This week started off with an endospore stain. We first begin a simple stain (smearing, air-drying & heat fixing-mentioned in previous posts!) and than placed the slide in a slide drying rack suspended over a beaker filled with boiling water. After covering the smear with Bibulous paper we wet the paper with Malachite Green dye. We continued to add dye to the paper, keeping it damp for around 5 minutes. We did not let all of the stain evaporate, therefore the slide could properly set but not kill the bacteria! After 5 minutes, we removed the slide with forceps (twisers) and set the slide on paper towels to cool down. The slide was than rinsed with distilled water and remove some excess Malachite Green from the slide. Then we added Safranin dye for 60 to 90 seconds over a sink on a drying rack. Once correct time had passed, we rinsed with distilled water and let dry. Once viewed under a microscope it was apparent that the Green Malachite dye had all rinsed away and only the Safranin stained bacteria remained. This meant that bacteria 'L' did not hace endospores as the Green Malachite dye reminds when there are endospores.

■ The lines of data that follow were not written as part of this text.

/-- Perform one lane's access; it leaves the operation's list. A release has written the L1 back first, and waits
while some of it is held at a home. A device-scope .rel store to a page allocated in the L1 itself stays dirty there
until a release or fence carries it home (04 R94, 05 R99; log 39). -/
def performLane (s : State) (core slot : Nat) (o : MemOp) (x : LaneAcc) : State :=
  let bi := ((s.warp? core slot).map (·.block)).getD 0
  let b := s.block core bi
  let flush := o.kind == .cctl 3
  let started := flush || (o.rel && !o.relDone)
  let s := if started then releaseL1 s core (if flush then 1 else o.share) else s
  if started && (flush || decide (1 ≤ o.share)) && wbWaits s core then putOp s core slot { o with relDone := true } else
  let early := beforeOwner s core o x
  let s := if early && o.kind != .load && o.kind != .store then flushLine s core (lineOf x.addr) else s
  let s := putOp s core slot { o with relDone := true, accs := o.accs.filter fun y => y.lane != x.lane }
  let A := ofBytes (wordsBytes x.a)
  let B := ofBytes (wordsBytes x.b)
  match o.kind with
  | .value => giveLane s core o x.lane x.a
  | .cctl k => cctlDo s core k x
  | .load => match o.space with
    | .scr => giveLane s core o x.lane (loadWords o.ty o.size (scrBytes b x.addr o.size))
    | .const =>
      if s.poisoned x.addr then notePoison s core o x.lane x.va
      else
        let (bs, s) := constRead s core b.launch x.addr o.size x.attr
        giveLane s core o x.lane (loadWords o.ty o.size bs)
    | _ => match loadBytes s core x.addr o.size x.attr (o.acq && decide (1 ≤ o.share)) o.ev with
      | (some bs, s) => giveLane s core o x.lane (loadWords o.ty o.size bs)
      | (none, s) => notePoison s core o x.lane x.va
  | .store =>
    let bs := (wordsBytes x.a).take o.size
    if o.space = .scr then s.updBlock core bi fun b => scrPut b x.addr bs
    else storeBytes s core x.addr bs (if early then { x.attr with alloc := max 1 x.attr.alloc } else x.attr) o.ev
  | .atom op _ =>
    if o.space = .scr then
      let old := ofBytes (scrBytes b x.addr o.size)
      let s := match atomNew op o.ty old A B with
        | some v => s.updBlock core bi fun b => scrPut b x.addr (toBytes o.size v)
        | none => s
      giveLane s core o x.lane (wrT o.ty (rdT o.ty old))
    else match rmwGlobal s core x.addr o.size x.attr (fun old => atomNew op o.ty old A B) with
      | (some old, s) => giveLane s core o x.lane (wrT o.ty (rdT o.ty old))
      | (none, s) => notePoison s core o x.lane x.va
  | .bank op => (rmwGlobal s core x.addr o.size x.attr fun old => some (bankNew op o.ty old A B)).2

def findOp (s : State) (core slot id : Nat) : Option MemOp :=
  (s.warp? core slot).bind fun w => w.ops.find? fun p => p.id == id

/-- Do bytes a core has written back wait at a line's home? -/
def ownWaits (s : State) (core line : Nat) : Bool :=
  (ownedBy s line).any fun w => w.waiters.any fun h => match h with | .write c _ => c == core | _ => false

/-- Does the access wait at its home for a copy that owns the line (04 R86)? One that the copy's own release orders
before it does not. -/
def ownerWait (s : State) (core : Nat) (o : MemOp) (x : LaneAcc) : Bool :=
  (o.space == .glob || o.space == .const) && !x.attr.fabric && lineHeld s none (lineOf x.addr) && !beforeOwner s core o x &&
  (match o.kind with
   | .load => reachesHome s core x.addr o.size x.attr true (o.acq && decide (1 ≤ o.share))
   | .store => reachesHome s core x.addr o.size x.attr false false
   | .atom _ _ | .bank _ => true
   | .cctl k => (k == 0 || k == 2) && ((l1Get s core (lineOf x.addr)).any (·.dirty != 0) || ownWaits s core (lineOf x.addr))
   | _ => false)

/-- One lane of an operation is performed, or joins the accesses that wait for the line's owner. -/
def tryLane (s : State) (core slot id lane : Nat) (owned : Bool) : State :=
  match findOp s core slot id with
  | none => s
  | some o => match o.accs.find? fun x => x.lane == lane with
    | none => s
    | some x =>
      if laneHeld s core slot o x then s
      else if owned && ownerWait s core o x then
        match ownedBy s (lineOf x.addr) with
        | some w => if w.waiters.contains (.lane core slot id lane) then s else addWaiter s (lineOf x.addr) (.lane core slot id lane)
        | none => s
      else performLane s core slot o x

/-- The lanes performed together with a set of lanes: for a load, those of the same address (05 R97). -/
def together (o : MemOp) (m : Mask) : Mask :=
  if o.kind = .load then
    o.accs.foldl (fun a x => if o.accs.any fun y => inMask m y.lane && y.addr == x.addr then a ||| laneBit x.lane else a) m
  else m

Next we did an acid-fast stain. We started with a simple stain and than suspended it over boiling water on a drying rack. Once covered with Bibulous paper, we saturated it with Ziehl-Neelsen Carbolfuchsin. We continued to keep the slide wet with dye for 3 to 5 minutes. Once time was up, we used forceps to remove the slide to cool down and to throw away the Bibulous paper into the proper waste. The slide was then rinsed with distilled water to remove excess dye and to remove even more stain we took acid-alcohol and dropped it over the slide, which we placed at a 45 degree angle over the sink, until the pink color of the Ziehl-Carbolfuchsin was done running off. After once again using distilled water to rinse, we made sure to cover the smear with Methylene Blue for 2 minutes, rinsed it clean with more distilled water and than blotted dry with Bibulous paper.
Since bacteria 'L' remained dark pink after using acid-alcohol it is determined that our bacteria is acid-fast! This means the dark pink dye was trapped by the waxes in the cell membrane of bacteria 'L'!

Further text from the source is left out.